◆ **Material for this exercise**:
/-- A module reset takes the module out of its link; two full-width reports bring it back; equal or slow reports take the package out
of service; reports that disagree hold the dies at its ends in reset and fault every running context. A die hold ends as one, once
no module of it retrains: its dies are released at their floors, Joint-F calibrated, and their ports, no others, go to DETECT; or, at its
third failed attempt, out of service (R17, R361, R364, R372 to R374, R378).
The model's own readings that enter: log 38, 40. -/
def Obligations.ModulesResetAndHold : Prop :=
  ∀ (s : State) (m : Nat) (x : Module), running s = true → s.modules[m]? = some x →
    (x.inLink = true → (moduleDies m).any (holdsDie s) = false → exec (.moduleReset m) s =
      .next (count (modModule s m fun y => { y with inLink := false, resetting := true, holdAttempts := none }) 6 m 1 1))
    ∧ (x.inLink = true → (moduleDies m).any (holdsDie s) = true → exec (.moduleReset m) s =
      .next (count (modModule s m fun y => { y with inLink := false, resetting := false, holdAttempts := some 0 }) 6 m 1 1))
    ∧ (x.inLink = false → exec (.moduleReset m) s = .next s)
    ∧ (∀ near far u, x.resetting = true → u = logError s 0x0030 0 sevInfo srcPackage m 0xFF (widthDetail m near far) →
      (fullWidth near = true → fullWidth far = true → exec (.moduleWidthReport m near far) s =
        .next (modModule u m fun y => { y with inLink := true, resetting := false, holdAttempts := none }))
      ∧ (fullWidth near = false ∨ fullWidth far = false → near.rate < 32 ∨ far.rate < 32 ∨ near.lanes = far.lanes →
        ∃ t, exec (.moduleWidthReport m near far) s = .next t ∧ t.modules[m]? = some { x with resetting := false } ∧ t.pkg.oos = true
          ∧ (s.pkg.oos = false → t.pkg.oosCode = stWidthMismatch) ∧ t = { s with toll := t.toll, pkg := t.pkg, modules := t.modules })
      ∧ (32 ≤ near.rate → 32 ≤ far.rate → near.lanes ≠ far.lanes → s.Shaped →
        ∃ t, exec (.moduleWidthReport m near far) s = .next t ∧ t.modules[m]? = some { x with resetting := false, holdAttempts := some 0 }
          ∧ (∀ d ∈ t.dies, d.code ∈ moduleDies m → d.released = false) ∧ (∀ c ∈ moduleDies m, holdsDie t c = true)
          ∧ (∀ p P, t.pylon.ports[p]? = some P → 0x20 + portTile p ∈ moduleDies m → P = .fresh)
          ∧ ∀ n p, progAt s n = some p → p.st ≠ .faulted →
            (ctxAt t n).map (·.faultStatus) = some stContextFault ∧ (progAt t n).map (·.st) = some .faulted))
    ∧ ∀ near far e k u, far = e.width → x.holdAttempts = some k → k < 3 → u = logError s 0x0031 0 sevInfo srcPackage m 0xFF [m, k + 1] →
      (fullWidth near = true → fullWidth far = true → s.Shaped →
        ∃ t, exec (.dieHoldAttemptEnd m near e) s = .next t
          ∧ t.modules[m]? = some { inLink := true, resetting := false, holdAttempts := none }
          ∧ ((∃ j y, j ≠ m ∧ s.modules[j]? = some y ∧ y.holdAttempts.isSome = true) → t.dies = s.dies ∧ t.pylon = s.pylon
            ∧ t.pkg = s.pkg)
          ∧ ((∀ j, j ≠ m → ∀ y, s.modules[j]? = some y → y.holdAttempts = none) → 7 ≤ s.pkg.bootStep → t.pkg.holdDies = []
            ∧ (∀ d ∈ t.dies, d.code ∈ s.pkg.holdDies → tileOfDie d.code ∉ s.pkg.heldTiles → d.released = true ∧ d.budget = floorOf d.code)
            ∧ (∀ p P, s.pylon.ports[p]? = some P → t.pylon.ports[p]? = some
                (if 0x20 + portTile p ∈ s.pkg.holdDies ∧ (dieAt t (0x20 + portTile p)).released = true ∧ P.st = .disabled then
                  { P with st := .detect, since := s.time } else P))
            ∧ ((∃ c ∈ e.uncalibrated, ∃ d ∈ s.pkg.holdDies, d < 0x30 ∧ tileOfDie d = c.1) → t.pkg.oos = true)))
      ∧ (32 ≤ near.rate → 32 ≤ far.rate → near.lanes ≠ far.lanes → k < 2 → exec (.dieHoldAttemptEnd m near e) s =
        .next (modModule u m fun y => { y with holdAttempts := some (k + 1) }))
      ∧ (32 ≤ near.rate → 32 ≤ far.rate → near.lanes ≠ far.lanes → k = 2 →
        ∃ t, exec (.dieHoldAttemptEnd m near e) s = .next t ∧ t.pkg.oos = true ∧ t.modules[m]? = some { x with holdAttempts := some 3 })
...
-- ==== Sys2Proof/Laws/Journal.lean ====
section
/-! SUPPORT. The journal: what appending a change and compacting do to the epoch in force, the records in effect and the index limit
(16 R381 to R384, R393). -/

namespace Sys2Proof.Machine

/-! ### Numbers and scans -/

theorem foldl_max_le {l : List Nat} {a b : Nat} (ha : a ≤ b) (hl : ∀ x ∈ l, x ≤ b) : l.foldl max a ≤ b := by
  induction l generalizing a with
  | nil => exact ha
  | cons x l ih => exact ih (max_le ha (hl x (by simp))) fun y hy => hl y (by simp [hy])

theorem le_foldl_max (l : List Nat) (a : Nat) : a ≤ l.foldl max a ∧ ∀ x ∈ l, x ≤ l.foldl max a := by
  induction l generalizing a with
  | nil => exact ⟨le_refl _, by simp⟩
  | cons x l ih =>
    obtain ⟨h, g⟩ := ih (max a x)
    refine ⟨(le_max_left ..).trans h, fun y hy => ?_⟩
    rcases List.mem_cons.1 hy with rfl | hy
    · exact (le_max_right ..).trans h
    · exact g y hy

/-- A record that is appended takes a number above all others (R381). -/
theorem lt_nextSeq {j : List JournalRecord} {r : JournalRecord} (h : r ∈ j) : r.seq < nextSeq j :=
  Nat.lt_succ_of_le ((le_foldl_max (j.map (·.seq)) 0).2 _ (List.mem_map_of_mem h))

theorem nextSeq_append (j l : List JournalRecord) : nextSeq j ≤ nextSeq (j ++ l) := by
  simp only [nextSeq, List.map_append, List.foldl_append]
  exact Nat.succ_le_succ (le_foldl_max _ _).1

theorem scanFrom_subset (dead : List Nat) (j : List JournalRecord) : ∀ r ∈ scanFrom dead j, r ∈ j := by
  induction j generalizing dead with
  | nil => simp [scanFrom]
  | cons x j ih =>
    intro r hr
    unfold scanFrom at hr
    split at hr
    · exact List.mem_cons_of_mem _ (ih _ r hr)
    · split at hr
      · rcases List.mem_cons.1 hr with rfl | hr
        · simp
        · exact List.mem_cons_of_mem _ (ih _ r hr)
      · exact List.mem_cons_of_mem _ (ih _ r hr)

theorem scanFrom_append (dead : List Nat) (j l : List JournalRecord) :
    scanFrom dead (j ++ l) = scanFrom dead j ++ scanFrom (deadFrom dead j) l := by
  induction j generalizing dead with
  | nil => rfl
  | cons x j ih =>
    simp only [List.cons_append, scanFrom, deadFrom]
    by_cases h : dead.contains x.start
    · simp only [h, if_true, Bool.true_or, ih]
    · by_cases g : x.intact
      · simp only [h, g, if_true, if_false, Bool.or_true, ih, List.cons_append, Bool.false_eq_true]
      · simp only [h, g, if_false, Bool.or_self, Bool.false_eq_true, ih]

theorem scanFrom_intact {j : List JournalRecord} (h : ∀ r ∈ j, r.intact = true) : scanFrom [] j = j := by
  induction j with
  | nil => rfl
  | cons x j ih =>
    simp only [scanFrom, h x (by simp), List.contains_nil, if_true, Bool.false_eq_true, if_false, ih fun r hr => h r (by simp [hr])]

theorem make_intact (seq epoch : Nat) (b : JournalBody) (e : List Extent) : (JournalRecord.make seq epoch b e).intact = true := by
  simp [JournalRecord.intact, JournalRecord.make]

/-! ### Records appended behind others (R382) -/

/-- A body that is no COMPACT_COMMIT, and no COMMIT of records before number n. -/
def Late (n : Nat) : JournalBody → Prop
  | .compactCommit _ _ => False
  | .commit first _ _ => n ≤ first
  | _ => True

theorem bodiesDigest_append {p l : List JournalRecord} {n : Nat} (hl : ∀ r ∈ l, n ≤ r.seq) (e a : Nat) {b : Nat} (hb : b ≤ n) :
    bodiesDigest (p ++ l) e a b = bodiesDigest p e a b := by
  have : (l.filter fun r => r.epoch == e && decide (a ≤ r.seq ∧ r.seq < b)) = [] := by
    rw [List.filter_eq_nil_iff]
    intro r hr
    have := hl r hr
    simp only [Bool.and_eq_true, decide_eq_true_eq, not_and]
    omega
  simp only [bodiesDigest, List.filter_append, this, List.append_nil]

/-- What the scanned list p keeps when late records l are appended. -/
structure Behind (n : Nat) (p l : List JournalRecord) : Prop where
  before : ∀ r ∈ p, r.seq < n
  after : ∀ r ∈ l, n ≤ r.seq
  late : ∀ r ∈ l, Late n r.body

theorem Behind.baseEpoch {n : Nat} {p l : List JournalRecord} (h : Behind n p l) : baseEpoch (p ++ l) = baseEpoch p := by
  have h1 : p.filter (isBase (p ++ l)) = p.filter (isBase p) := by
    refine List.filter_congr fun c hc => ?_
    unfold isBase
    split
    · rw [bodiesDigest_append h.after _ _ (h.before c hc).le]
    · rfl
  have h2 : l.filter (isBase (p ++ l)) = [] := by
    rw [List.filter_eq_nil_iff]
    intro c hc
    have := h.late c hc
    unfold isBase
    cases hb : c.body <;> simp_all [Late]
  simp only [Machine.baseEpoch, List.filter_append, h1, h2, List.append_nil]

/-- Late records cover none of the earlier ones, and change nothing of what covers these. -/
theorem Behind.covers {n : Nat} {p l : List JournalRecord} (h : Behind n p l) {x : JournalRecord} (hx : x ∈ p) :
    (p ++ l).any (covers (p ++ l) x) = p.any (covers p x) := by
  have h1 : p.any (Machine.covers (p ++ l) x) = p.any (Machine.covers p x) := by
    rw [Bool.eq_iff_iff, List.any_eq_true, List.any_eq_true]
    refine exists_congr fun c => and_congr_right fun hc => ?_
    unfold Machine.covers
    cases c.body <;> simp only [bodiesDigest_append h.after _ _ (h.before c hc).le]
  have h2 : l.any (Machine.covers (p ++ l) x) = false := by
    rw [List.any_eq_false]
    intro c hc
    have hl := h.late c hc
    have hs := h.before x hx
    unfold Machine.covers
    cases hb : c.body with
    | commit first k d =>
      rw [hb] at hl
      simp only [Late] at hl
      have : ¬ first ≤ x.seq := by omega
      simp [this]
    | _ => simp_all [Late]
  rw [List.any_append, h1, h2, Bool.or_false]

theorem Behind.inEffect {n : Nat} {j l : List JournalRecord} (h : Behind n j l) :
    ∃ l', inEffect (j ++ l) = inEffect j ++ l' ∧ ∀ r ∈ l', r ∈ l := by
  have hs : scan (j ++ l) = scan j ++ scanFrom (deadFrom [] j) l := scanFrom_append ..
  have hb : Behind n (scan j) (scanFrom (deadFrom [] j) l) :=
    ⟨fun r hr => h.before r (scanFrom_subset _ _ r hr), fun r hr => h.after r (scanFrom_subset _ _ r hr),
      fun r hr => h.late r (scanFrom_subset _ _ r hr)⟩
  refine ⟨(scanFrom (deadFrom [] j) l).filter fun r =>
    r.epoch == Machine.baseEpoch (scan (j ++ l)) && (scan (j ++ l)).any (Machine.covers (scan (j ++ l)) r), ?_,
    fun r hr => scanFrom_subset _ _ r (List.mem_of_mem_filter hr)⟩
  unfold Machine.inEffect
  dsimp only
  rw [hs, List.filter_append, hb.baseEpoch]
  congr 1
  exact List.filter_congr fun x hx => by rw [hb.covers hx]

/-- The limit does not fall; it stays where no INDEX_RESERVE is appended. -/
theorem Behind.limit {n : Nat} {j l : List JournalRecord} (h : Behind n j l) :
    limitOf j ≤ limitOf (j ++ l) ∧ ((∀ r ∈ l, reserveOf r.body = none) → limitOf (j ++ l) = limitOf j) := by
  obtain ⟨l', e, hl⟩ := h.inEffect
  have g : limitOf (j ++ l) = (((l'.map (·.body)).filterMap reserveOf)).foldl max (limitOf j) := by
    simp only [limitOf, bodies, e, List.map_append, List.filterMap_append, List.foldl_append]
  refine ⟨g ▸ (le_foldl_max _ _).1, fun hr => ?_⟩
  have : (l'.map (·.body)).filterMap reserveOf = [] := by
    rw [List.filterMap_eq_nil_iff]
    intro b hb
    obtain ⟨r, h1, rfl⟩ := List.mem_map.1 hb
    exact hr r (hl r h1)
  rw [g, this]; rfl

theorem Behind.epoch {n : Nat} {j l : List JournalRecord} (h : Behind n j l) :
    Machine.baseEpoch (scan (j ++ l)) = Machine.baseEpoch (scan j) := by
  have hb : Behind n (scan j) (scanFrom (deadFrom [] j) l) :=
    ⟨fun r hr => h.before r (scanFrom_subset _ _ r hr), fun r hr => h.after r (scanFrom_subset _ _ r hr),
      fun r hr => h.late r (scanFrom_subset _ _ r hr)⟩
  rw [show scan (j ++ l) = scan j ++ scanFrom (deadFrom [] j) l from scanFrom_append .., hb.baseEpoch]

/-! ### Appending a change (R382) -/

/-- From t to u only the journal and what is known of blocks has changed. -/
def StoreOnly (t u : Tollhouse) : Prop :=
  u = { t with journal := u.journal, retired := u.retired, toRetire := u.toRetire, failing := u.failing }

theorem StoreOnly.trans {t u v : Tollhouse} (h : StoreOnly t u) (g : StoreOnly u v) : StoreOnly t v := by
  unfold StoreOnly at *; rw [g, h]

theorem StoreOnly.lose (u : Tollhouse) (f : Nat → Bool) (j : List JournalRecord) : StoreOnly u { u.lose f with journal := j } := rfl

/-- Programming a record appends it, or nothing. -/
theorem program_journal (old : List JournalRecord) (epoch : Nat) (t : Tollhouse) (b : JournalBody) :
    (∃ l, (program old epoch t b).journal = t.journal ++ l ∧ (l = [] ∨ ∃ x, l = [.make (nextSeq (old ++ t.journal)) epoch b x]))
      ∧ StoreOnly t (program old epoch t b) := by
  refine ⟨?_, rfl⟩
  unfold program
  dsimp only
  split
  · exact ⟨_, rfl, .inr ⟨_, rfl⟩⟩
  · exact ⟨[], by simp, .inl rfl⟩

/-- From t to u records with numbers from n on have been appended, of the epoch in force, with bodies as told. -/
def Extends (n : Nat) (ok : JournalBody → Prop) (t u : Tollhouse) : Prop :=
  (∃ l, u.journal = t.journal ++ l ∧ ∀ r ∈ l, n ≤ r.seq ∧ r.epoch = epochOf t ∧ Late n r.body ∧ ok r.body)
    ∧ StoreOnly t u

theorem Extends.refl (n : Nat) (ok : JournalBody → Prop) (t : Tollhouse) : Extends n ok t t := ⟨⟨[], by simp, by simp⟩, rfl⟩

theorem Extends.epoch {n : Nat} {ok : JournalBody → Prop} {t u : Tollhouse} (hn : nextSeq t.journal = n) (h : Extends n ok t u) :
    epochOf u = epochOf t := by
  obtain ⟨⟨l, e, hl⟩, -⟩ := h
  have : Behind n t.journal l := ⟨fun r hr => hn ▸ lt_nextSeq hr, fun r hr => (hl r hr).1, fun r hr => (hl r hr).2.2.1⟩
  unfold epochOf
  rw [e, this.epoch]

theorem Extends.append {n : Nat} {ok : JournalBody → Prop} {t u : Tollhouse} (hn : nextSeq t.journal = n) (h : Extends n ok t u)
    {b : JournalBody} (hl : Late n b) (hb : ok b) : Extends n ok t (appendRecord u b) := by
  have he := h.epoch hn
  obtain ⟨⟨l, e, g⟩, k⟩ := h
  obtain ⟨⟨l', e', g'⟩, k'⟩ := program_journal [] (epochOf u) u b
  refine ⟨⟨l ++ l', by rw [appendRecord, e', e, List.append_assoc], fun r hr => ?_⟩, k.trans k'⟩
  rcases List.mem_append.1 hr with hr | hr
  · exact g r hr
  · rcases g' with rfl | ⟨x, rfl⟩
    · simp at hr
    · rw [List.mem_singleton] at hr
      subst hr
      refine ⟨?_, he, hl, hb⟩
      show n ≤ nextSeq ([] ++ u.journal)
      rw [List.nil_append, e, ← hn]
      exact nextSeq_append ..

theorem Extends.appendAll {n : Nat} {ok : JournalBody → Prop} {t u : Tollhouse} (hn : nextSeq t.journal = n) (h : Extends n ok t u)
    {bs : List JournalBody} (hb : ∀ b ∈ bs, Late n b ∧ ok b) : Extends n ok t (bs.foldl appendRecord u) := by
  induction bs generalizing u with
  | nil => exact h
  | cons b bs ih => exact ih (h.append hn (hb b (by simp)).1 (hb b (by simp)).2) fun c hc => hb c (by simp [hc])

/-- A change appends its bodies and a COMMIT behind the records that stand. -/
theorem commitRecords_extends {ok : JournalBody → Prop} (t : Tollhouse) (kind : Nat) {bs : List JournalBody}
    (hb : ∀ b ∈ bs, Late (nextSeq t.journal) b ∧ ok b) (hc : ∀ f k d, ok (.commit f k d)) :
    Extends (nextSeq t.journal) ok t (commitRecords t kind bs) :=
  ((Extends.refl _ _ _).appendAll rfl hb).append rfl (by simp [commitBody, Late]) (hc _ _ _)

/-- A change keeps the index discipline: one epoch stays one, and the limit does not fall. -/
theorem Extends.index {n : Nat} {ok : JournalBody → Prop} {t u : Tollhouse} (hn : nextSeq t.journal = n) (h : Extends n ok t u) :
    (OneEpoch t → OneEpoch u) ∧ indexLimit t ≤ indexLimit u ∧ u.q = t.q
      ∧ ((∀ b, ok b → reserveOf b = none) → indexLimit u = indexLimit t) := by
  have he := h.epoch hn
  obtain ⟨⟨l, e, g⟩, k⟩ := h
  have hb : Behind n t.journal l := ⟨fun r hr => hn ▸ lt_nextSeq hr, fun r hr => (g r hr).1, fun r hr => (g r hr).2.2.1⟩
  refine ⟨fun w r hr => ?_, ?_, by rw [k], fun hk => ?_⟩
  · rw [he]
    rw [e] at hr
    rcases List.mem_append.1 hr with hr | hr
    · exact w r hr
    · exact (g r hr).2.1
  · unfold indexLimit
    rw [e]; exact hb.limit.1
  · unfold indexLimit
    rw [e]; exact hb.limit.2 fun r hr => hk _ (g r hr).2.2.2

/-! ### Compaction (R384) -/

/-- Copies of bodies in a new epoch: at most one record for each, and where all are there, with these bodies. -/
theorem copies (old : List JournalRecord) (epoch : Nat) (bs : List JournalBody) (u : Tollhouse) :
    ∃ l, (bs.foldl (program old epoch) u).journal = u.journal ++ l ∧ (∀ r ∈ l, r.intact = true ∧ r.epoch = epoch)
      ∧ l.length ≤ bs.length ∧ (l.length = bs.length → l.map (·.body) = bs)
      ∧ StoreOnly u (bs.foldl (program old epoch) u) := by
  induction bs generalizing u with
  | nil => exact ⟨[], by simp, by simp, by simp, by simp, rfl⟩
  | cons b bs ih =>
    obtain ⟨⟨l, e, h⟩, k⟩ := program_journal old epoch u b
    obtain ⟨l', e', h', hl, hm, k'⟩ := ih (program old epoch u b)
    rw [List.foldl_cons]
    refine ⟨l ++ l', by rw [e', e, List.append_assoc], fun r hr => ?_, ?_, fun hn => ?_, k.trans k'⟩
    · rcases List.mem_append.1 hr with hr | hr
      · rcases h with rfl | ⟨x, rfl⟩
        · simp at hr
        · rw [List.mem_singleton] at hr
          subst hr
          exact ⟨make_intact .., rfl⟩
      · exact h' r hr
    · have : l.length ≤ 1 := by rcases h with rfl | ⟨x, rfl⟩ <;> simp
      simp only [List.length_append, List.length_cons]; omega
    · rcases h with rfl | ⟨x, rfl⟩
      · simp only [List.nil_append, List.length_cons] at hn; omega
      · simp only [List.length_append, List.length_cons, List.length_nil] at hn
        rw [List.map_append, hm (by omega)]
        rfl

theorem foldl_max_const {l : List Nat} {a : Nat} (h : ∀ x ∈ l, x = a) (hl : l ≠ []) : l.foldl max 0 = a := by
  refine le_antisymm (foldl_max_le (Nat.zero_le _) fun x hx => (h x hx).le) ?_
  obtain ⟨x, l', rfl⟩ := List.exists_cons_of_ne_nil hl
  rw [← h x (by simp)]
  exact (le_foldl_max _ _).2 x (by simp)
---
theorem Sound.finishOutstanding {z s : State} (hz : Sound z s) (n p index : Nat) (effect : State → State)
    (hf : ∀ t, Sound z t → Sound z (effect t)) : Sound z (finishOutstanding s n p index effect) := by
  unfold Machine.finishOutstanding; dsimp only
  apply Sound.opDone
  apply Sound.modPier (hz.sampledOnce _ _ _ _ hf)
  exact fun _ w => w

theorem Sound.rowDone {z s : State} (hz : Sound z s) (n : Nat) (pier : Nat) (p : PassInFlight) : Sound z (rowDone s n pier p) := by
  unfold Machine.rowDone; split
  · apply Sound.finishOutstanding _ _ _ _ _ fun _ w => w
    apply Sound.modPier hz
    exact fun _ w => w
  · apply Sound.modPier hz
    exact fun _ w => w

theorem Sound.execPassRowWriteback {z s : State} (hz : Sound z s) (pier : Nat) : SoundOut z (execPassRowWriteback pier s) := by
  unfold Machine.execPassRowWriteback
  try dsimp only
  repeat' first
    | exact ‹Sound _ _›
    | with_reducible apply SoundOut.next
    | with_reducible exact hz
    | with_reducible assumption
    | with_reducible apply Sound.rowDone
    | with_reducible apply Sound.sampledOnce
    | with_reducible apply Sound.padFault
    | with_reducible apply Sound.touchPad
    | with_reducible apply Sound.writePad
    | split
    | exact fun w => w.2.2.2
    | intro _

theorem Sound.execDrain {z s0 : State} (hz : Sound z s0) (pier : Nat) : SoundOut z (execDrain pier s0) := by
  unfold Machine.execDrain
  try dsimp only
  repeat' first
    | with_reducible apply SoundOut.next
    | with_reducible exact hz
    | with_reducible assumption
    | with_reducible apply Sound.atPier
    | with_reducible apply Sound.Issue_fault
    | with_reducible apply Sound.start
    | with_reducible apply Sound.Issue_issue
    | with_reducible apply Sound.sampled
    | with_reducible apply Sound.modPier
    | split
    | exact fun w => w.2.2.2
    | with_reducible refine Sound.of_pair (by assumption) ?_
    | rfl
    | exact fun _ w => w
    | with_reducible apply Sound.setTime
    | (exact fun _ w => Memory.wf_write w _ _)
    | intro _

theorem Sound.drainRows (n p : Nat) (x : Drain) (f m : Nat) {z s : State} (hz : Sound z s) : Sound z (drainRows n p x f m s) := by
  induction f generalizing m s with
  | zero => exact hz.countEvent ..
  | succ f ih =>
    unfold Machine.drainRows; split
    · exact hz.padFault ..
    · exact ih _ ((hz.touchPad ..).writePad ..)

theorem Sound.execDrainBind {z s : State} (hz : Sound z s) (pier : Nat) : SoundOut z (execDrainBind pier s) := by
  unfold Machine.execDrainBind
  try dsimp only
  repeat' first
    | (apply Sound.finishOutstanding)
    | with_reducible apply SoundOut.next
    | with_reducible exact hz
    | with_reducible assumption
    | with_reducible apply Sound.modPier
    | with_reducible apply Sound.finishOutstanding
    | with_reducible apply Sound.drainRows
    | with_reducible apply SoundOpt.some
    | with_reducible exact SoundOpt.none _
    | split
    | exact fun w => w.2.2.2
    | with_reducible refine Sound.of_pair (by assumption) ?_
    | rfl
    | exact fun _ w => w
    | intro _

◆ **Task**:
Within the listing above, give again exactly every line from the line with "exact hz.countEvent .." through the line with "exact SoundOpt.none _", both included, and no other line.

◆ **Answer to the exercise**:
  | zero => exact hz.countEvent ..
  | succ f ih =>
    unfold Machine.drainRows; split
    · exact hz.padFault ..
    · exact ih _ ((hz.touchPad ..).writePad ..)

theorem Sound.execDrainBind {z s : State} (hz : Sound z s) (pier : Nat) : SoundOut z (execDrainBind pier s) := by
  unfold Machine.execDrainBind
  try dsimp only
  repeat' first
    | (apply Sound.finishOutstanding)
    | with_reducible apply SoundOut.next
    | with_reducible exact hz
    | with_reducible assumption
    | with_reducible apply Sound.modPier
    | with_reducible apply Sound.finishOutstanding
    | with_reducible apply Sound.drainRows
    | with_reducible apply SoundOpt.some
    | with_reducible exact SoundOpt.none _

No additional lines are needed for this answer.